[perf][cpu] Accelerate attention GEMMs (QK, PV) on Arm CPUs with NEON #29193

fadara01 · 2025-11-21T18:32:19Z

[perf][cpu] Accelerate attention GEMMs (QK, PV) on Arm CPUs with NEON

NEON is an Arm SIMD instruction set extension, compulsory since armv8-a

Purpose

Fixes #28981 for Arm CPUs

PR #27954 added cpu_attention_with_kv_cache which supports chucked prefill, prefix caching, SWA, alibi, softcap and sinks.

However, it's currently disabled for prefill on Arm CPUs because it's slower than torch.sdpa for relatively long prefills. Hence chunked prefill, prefix caching, sinks, etc remained disabled on Arm.

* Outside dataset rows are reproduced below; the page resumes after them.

-- ==== Sys2Proof/Laws/Memory.lean ====
section
/-! SUPPORT. Physical memory: a byte read after a byte written, and the canonical form kept by every memory
operation. -/

namespace Sys2Proof.Machine

theorem readByte_consByte (a : Nat) (b : Byte) (rest : Memory) (x : Nat) (h : readByte rest a = unlistedByte) :
    readByte (consByte a b rest) x = if x = a then b else readByte rest x := by
  unfold consByte
  by_cases hb : b = unlistedByte
  · by_cases hx : x = a
    · simp [hb, hx, h]
    · simp [hb, hx]
  · simp only [if_neg hb, readByte]
    by_cases hx : x = a
    · simp [hx]
    · simp [hx, Ne.symm hx]

theorem Memory.wfFrom_mono {lo lo' : Nat} {m : Memory} (h : Memory.wfFrom lo m = true) (hl : lo' ≤ lo) :
    Memory.wfFrom lo' m = true := by
  cases m with
  | nil => rfl
  | cons c rest =>
    obtain ⟨k, v⟩ := c
    simp only [Memory.wfFrom, Bool.and_eq_true, decide_eq_true_eq] at h ⊢
    exact ⟨⟨by omega, h.1.2⟩, h.2⟩

/-- An address below everything listed reads as an unlisted one. -/
theorem readByte_below {lo : Nat} {m : Memory} (h : Memory.wfFrom lo m = true) {a : Nat} (ha : a < lo) :
    readByte m a = unlistedByte := by
  induction m generalizing lo with
  | nil => rfl
  | cons c rest ih =>
    obtain ⟨k, v⟩ := c
    simp only [Memory.wfFrom, Bool.and_eq_true, decide_eq_true_eq] at h
    have hk : k ≠ a := by omega
    simp only [readByte, if_neg hk]
    exact ih h.2 (by omega)

theorem consByte_wfFrom {lo a : Nat} {rest : Memory} (b : Byte) (h : Memory.wfFrom (a + 1) rest = true)
    (hl : lo ≤ a) : Memory.wfFrom lo (consByte a b rest) = true := by
  unfold consByte
  by_cases hb : b = unlistedByte
  · simpa [hb] using Memory.wfFrom_mono h (by omega)
  · rw [if_neg hb]
    simpa [Memory.wfFrom, h, hl] using hb

theorem writeByte_wfFrom {lo a : Nat} (b : Byte) {m : Memory} (h : Memory.wfFrom lo m = true) (hl : lo ≤ a) :
    Memory.wfFrom lo (writeByte a b m) = true := by
  induction m generalizing lo with
  | nil => exact consByte_wfFrom b rfl hl
  | cons c rest ih =>
    obtain ⟨k, v⟩ := c
    have h' := h
    simp only [Memory.wfFrom, Bool.and_eq_true, decide_eq_true_eq] at h'
    simp only [writeByte]
    split
    · refine consByte_wfFrom b ?_ hl
      simp only [Memory.wfFrom, Bool.and_eq_true, decide_eq_true_eq]
      exact ⟨⟨by omega, h'.1.2⟩, h'.2⟩
    · split
      · next hlt heq => subst heq; exact consByte_wfFrom b h'.2 hl
      · simp only [Memory.wfFrom, Bool.and_eq_true, decide_eq_true_eq]
        exact ⟨h'.1, ih h'.2 (by omega)⟩

/-- Writing a byte keeps the canonical form. -/
theorem writeByte_wf (a : Nat) (b : Byte) {m : Memory} (h : m.wf = true) : (writeByte a b m : Memory).wf = true :=
  writeByte_wfFrom b h (Nat.zero_le a)

/-- Writing bytes keeps the canonical form. -/
theorem writeBytes_wf (a : Nat) (bs : List Byte) {m : Memory} (h : m.wf = true) :
    (writeBytes a bs m : Memory).wf = true := by
  induction bs generalizing a m with
  | nil => exact h
  | cons b rest ih => exact ih (a + 1) (writeByte_wf a b h)

/-- A window write keeps the canonical form. -/
theorem memWrite_wf {a n v : Nat} {m m' : Memory} (h : m.wf = true) (hw : memWrite a n v m = some m') :
    m'.wf = true := by
  unfold memWrite at hw
  split at hw
  · cases hw; exact writeBytes_wf a _ h
  · cases hw

theorem readByte_writeByte_from {lo : Nat} (a : Nat) (b : Byte) {m : Memory} (h : Memory.wfFrom lo m = true) (x : Nat) :
    readByte (writeByte a b m) x = if x = a then b else readByte m x := by
  induction m generalizing lo with
  | nil => exact readByte_consByte a b [] x rfl
  | cons c rest ih =>
    obtain ⟨k, v⟩ := c
    have h' := h
    simp only [Memory.wfFrom, Bool.and_eq_true, decide_eq_true_eq] at h'
    simp only [writeByte]
    split
    · next hlt =>
      refine readByte_consByte a b _ x ?_
      have hk : k ≠ a := by omega
      simp only [readByte, if_neg hk]
      exact readByte_below h'.2 (by omega)
    · split
      · next hlt heq =>
        subst heq
        rw [readByte_consByte a b rest x (readByte_below h'.2 (by omega))]
        simp only [readByte]
        by_cases hx : x = a
        · simp [hx]
        · simp [hx, Ne.symm hx]
      · next hlt hne =>
        simp only [readByte, ih h'.2]
        by_cases hk : k = x
        · subst hk; simp [Ne.symm hne]
        · simp [hk]

/-- A byte read after a byte written, in canonical memory. -/
theorem readByte_writeByte (a : Nat) (b : Byte) {m : Memory} (h : m.wf = true) (x : Nat) :
    readByte (writeByte a b m) x = if x = a then b else readByte m x :=
  readByte_writeByte_from a b h x

end Sys2Proof.Machine
end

This PR accelerates cpu_attention_with_kv_cache on Arm CPUs by introducing NEON accelerated GEMMs (enabled with ISA::NEON) for QK and PV. With the new GEMMs, performance of cpu_attention_with_kv_cache is similar to torch.sdpa for long prefills, which allows us to enable cpu_attention_with_kv_cache for prefill path on Arm and thus enable chunked prefill, prefix caching, sinks, alibi, softcap, etc.

Performance:

Uplift with ISA::NEON vs ISA::VEC:
For batch size = 64, query tokens = kv tokens = 512, q heads = 32, kv heads = 8, head size = 128, block size = 128: using ISA::NEON for cpu_attention_with_kv_cache accelerates prefill attention by 2x compared to the current state with ISA::VEC

For the throughput benchmark below on Arm Neoverse-V2, using cpu_attention_with_kv_cache for prefills and decodes: ISA::NEON yields ~ %13 higher throughput than ISA::VEC and similar throughput to using torch.sdpa for prefill.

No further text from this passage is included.